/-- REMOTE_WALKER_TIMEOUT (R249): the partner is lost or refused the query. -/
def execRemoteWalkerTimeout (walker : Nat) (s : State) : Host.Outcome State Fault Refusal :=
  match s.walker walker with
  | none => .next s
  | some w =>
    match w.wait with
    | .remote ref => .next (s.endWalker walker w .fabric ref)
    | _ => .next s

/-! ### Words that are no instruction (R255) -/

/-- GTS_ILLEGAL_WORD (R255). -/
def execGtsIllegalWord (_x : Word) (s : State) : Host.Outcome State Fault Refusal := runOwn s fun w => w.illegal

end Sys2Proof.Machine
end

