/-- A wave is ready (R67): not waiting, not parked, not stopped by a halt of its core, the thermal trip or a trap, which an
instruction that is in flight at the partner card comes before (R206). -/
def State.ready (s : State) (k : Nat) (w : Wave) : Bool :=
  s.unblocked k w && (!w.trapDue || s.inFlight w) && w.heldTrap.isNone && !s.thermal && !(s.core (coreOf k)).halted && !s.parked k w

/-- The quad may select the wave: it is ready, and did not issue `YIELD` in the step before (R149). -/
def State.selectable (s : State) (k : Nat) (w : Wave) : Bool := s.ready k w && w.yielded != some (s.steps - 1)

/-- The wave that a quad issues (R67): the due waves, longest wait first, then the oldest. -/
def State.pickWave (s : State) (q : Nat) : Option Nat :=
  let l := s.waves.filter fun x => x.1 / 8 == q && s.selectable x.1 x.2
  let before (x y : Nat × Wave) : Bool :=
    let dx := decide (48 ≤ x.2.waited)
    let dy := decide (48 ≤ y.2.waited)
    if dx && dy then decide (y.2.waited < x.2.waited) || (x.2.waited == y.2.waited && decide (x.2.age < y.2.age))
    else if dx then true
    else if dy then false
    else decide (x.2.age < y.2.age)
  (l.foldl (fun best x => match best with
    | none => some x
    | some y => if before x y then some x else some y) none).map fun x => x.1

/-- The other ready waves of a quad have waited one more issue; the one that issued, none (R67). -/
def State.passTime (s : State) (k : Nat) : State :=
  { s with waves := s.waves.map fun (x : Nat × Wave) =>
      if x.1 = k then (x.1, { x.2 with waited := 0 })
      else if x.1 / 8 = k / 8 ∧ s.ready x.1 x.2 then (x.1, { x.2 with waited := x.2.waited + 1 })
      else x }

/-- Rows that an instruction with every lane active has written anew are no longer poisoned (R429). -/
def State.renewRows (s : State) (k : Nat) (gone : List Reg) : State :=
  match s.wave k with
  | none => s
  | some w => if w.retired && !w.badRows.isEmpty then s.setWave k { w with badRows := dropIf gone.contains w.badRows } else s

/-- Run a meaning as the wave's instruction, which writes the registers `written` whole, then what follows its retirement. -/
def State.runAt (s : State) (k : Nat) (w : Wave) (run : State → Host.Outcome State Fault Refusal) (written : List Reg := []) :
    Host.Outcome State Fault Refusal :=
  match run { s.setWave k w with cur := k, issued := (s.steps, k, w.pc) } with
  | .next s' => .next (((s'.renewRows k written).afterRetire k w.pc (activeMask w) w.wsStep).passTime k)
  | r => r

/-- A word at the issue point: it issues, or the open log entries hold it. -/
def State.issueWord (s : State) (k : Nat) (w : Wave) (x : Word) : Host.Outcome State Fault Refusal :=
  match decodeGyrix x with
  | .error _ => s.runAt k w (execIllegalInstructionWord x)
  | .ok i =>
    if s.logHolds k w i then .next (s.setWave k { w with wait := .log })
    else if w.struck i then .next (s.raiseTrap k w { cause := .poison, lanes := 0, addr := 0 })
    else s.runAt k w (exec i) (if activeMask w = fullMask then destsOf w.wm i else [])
★ ★ ★ ★
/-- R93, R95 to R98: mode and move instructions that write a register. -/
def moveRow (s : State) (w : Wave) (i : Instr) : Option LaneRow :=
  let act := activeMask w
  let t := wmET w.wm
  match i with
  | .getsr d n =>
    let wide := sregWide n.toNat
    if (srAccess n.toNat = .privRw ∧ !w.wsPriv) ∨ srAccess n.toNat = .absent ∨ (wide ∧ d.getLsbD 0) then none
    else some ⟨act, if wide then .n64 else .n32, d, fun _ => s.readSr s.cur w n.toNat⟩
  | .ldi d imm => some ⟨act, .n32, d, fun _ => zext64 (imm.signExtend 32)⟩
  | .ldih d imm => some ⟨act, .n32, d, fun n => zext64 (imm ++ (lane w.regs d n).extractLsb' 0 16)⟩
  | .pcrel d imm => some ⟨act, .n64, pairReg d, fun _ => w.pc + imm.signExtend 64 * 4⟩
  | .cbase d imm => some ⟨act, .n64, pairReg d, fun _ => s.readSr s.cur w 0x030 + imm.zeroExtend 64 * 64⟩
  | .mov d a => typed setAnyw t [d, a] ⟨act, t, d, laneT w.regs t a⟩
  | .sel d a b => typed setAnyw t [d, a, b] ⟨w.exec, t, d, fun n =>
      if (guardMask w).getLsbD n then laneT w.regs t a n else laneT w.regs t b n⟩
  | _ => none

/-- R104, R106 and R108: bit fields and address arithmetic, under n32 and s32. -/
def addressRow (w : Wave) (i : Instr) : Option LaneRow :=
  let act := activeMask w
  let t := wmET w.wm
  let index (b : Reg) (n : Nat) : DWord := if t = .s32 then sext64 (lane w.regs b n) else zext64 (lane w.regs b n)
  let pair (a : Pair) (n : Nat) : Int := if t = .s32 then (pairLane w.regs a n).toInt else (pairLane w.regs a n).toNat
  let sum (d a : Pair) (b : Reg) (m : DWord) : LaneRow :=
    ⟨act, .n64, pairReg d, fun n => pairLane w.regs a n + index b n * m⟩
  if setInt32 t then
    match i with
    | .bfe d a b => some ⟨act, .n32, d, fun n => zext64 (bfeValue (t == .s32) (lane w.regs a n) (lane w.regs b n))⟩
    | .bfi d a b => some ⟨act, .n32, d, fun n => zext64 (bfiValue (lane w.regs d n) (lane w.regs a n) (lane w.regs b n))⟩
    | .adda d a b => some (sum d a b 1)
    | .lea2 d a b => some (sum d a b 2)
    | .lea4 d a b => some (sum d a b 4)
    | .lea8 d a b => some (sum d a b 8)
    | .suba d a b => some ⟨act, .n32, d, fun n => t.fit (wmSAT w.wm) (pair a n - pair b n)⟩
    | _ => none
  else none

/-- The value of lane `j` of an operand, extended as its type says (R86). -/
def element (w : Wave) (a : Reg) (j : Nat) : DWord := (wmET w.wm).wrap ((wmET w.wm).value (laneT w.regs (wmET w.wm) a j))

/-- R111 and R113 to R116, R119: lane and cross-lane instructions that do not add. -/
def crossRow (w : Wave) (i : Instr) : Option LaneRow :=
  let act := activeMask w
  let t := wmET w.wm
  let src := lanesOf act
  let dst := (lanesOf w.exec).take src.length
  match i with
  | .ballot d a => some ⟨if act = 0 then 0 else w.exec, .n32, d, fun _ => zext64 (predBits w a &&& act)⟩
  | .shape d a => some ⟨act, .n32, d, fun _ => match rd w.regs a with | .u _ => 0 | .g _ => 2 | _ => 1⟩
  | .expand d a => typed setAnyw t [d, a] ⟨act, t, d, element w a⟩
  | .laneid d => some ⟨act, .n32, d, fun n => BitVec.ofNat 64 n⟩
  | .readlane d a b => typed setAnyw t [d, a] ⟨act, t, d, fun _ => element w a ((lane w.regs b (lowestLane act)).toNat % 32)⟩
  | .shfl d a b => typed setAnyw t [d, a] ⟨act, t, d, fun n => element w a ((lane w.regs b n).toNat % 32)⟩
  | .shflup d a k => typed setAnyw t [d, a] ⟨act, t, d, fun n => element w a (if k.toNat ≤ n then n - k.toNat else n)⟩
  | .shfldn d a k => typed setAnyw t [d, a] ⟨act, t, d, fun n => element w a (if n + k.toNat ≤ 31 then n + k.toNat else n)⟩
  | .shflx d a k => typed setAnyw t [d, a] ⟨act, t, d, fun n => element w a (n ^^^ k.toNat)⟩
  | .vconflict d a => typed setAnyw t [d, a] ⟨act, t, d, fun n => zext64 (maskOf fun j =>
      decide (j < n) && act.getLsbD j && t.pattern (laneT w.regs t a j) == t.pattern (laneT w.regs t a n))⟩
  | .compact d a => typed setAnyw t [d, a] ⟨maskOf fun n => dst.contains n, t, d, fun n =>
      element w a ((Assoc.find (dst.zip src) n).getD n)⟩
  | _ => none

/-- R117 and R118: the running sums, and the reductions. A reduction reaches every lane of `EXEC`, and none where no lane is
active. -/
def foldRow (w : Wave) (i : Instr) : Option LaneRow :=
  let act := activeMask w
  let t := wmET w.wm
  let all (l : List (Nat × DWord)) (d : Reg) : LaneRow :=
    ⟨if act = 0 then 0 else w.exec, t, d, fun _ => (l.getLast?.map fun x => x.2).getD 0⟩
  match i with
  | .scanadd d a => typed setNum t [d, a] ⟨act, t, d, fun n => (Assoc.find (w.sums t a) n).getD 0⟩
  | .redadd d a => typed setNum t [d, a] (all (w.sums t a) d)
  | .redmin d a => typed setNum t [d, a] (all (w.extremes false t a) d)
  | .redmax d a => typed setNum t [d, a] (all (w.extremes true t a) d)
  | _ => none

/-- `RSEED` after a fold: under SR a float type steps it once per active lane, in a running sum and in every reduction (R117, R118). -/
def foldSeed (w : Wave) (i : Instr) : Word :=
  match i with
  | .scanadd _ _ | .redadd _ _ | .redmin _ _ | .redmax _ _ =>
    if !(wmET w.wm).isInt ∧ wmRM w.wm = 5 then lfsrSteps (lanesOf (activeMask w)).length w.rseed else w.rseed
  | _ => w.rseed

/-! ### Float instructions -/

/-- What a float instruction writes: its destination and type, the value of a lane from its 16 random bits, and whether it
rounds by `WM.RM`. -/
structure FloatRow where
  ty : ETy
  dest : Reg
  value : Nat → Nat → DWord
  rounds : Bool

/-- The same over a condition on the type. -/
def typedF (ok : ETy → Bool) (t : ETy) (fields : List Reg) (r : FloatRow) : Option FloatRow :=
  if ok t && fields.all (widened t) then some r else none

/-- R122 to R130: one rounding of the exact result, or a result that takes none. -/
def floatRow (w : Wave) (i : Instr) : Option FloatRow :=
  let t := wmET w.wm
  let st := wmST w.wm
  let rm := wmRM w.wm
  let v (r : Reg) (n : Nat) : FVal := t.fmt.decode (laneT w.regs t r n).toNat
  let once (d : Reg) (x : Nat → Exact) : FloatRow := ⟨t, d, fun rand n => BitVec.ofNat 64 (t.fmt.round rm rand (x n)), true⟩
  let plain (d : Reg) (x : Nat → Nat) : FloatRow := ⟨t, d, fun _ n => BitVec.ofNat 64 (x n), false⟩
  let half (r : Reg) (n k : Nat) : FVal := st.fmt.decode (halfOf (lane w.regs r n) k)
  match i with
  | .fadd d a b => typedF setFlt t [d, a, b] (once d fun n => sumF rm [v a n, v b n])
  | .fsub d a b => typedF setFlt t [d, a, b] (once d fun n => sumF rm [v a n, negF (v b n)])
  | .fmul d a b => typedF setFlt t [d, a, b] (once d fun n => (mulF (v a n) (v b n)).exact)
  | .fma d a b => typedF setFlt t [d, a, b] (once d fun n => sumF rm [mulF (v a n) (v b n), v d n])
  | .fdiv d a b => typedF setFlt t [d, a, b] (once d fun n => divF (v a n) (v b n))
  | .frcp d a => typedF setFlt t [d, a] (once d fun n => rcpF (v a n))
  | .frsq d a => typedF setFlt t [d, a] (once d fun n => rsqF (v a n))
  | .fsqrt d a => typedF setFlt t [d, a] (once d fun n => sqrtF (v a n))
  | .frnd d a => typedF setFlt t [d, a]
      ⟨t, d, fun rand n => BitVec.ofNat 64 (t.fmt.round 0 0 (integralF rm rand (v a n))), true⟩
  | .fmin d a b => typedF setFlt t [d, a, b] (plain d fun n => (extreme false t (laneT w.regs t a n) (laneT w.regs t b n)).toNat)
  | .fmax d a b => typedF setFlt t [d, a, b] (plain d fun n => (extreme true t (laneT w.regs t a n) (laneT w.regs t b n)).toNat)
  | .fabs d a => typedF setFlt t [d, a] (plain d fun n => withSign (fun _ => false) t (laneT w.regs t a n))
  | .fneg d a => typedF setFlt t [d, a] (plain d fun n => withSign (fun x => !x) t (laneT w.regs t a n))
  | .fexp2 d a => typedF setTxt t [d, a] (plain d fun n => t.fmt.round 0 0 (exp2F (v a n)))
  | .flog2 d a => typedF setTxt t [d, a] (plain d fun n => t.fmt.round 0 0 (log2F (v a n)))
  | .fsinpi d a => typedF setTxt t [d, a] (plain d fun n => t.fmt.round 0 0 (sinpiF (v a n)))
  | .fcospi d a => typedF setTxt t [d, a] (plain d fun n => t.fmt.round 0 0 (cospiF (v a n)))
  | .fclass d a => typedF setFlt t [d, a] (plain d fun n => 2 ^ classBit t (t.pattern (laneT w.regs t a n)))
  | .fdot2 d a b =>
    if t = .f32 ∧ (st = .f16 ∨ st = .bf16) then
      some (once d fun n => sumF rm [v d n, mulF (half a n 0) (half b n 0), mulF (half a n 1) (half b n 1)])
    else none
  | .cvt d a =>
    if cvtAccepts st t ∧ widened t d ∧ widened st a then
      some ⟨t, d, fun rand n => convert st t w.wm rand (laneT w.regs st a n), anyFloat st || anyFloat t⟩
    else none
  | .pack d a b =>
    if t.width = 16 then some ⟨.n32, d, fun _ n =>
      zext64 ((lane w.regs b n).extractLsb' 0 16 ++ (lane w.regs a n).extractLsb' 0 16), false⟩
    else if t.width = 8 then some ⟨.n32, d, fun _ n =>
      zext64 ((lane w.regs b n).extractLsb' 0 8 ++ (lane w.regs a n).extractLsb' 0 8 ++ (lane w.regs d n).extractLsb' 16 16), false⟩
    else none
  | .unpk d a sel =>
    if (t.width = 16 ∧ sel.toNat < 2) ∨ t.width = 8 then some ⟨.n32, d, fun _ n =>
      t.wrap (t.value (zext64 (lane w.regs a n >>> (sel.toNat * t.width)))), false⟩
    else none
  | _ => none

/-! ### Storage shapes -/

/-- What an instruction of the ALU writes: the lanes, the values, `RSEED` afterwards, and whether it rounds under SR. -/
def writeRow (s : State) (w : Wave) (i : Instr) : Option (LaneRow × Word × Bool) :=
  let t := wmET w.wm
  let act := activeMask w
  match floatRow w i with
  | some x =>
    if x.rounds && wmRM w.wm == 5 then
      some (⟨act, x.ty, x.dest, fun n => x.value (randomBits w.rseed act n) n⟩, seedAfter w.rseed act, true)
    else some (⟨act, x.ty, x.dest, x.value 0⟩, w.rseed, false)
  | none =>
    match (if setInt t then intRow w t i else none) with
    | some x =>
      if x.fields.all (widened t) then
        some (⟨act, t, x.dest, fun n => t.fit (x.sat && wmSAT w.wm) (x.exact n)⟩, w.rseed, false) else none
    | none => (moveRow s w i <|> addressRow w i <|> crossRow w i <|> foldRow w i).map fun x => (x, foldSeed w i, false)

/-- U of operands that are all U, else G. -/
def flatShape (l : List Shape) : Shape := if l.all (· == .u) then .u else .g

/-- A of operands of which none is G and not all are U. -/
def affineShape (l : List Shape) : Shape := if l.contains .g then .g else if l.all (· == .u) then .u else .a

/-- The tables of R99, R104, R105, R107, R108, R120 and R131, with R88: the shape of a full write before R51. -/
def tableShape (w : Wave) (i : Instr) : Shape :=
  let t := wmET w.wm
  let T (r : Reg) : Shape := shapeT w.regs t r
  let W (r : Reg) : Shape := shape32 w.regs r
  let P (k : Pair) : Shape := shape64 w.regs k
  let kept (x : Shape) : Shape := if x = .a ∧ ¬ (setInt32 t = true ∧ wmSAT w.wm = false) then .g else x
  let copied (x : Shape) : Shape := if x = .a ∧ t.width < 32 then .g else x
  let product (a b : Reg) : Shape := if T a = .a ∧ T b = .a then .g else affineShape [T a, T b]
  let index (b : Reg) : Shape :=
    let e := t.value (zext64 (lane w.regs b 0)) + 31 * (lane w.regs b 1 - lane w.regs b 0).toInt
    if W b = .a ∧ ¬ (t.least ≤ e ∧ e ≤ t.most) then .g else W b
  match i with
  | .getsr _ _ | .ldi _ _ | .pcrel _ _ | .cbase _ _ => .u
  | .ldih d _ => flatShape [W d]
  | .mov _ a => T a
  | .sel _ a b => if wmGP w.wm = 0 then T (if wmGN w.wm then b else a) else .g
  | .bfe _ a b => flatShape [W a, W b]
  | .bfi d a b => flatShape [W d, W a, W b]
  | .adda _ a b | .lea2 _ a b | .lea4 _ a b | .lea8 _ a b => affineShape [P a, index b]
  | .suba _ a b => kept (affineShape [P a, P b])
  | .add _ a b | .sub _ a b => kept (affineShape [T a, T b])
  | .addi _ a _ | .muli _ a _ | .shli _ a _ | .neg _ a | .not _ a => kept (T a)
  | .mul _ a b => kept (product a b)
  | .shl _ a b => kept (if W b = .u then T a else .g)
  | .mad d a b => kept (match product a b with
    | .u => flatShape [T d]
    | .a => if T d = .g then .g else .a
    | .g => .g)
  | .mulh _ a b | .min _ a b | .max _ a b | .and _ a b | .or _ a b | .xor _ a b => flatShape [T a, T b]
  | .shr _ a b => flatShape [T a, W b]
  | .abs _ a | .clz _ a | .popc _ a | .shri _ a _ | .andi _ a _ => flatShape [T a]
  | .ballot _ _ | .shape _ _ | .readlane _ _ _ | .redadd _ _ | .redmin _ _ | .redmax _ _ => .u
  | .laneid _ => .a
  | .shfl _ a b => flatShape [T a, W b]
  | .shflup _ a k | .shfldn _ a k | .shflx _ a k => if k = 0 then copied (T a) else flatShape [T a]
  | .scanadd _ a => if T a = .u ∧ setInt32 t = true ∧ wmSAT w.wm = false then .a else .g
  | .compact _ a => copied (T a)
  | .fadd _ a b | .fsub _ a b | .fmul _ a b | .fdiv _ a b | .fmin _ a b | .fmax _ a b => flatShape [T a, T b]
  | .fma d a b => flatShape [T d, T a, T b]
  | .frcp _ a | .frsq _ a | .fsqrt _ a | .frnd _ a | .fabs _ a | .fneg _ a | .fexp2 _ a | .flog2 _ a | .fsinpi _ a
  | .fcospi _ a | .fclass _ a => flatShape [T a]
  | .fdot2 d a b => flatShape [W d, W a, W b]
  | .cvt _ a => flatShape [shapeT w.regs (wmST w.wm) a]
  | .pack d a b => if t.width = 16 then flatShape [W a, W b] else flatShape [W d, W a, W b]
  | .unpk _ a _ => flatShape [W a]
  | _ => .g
★ ★ ★ ★
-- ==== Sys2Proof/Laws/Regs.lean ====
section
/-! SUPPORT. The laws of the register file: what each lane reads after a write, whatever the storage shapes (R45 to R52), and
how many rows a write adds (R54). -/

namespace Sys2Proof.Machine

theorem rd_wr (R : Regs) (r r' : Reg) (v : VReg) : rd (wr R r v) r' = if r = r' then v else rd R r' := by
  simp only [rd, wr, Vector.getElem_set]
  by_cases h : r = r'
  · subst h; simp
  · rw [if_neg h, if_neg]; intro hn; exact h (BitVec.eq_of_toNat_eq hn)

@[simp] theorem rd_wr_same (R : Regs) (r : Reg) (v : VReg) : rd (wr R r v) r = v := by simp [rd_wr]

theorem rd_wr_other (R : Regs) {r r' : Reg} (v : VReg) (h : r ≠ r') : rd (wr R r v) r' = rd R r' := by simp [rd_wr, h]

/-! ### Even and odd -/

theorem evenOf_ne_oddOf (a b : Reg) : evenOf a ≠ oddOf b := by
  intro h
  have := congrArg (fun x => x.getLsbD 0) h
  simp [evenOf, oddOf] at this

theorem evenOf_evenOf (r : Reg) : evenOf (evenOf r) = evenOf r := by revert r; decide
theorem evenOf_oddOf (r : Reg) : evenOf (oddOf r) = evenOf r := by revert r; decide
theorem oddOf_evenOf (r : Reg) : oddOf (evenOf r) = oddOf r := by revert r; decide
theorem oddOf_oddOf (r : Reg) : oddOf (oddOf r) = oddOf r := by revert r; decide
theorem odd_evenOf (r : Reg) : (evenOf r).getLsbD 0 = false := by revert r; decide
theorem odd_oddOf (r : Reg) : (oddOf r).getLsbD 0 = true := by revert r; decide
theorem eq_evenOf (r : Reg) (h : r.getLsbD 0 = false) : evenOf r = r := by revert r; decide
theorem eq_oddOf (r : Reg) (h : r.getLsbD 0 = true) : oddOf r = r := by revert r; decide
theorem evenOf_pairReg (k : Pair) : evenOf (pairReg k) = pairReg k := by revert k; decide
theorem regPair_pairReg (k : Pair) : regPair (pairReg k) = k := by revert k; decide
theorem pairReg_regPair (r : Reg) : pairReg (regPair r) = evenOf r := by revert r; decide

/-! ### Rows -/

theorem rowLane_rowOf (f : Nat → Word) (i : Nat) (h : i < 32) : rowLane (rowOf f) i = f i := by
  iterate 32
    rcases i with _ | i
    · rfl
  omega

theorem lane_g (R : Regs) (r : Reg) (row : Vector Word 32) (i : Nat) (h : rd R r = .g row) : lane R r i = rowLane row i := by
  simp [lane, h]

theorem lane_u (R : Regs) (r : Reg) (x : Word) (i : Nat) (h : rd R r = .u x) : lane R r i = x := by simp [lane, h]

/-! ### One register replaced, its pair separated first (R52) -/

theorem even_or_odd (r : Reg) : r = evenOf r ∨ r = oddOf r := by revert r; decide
★ ★ ★ ★
**Problem to work on:**
Copy only this part of the entries above: the line with "(cospiF (v a n)))", the line with "Storage shapes -/", and the lines between, all exactly as written.

**Answer for the task:**
  | .fcospi d a => typedF setTxt t [d, a] (plain d fun n => t.fmt.round 0 0 (cospiF (v a n)))
  | .fclass d a => typedF setFlt t [d, a] (plain d fun n => 2 ^ classBit t (t.pattern (laneT w.regs t a n)))
  | .fdot2 d a b =>
    if t = .f32 ∧ (st = .f16 ∨ st = .bf16) then
      some (once d fun n => sumF rm [v d n, mulF (half a n 0) (half b n 0), mulF (half a n 1) (half b n 1)])
    else none
  | .cvt d a =>
    if cvtAccepts st t ∧ widened t d ∧ widened st a then
      some ⟨t, d, fun rand n => convert st t w.wm rand (laneT w.regs st a n), anyFloat st || anyFloat t⟩
    else none
  | .pack d a b =>
    if t.width = 16 then some ⟨.n32, d, fun _ n =>
      zext64 ((lane w.regs b n).extractLsb' 0 16 ++ (lane w.regs a n).extractLsb' 0 16), false⟩
    else if t.width = 8 then some ⟨.n32, d, fun _ n =>
      zext64 ((lane w.regs b n).extractLsb' 0 8 ++ (lane w.regs a n).extractLsb' 0 8 ++ (lane w.regs d n).extractLsb' 16 16), false⟩
    else none
  | .unpk d a sel =>
    if (t.width = 16 ∧ sel.toNat < 2) ∨ t.width = 8 then some ⟨.n32, d, fun _ n =>
      t.wrap (t.value (zext64 (lane w.regs a n >>> (sel.toNat * t.width)))), false⟩
    else none
  | _ => none

/-! ### Storage shapes -/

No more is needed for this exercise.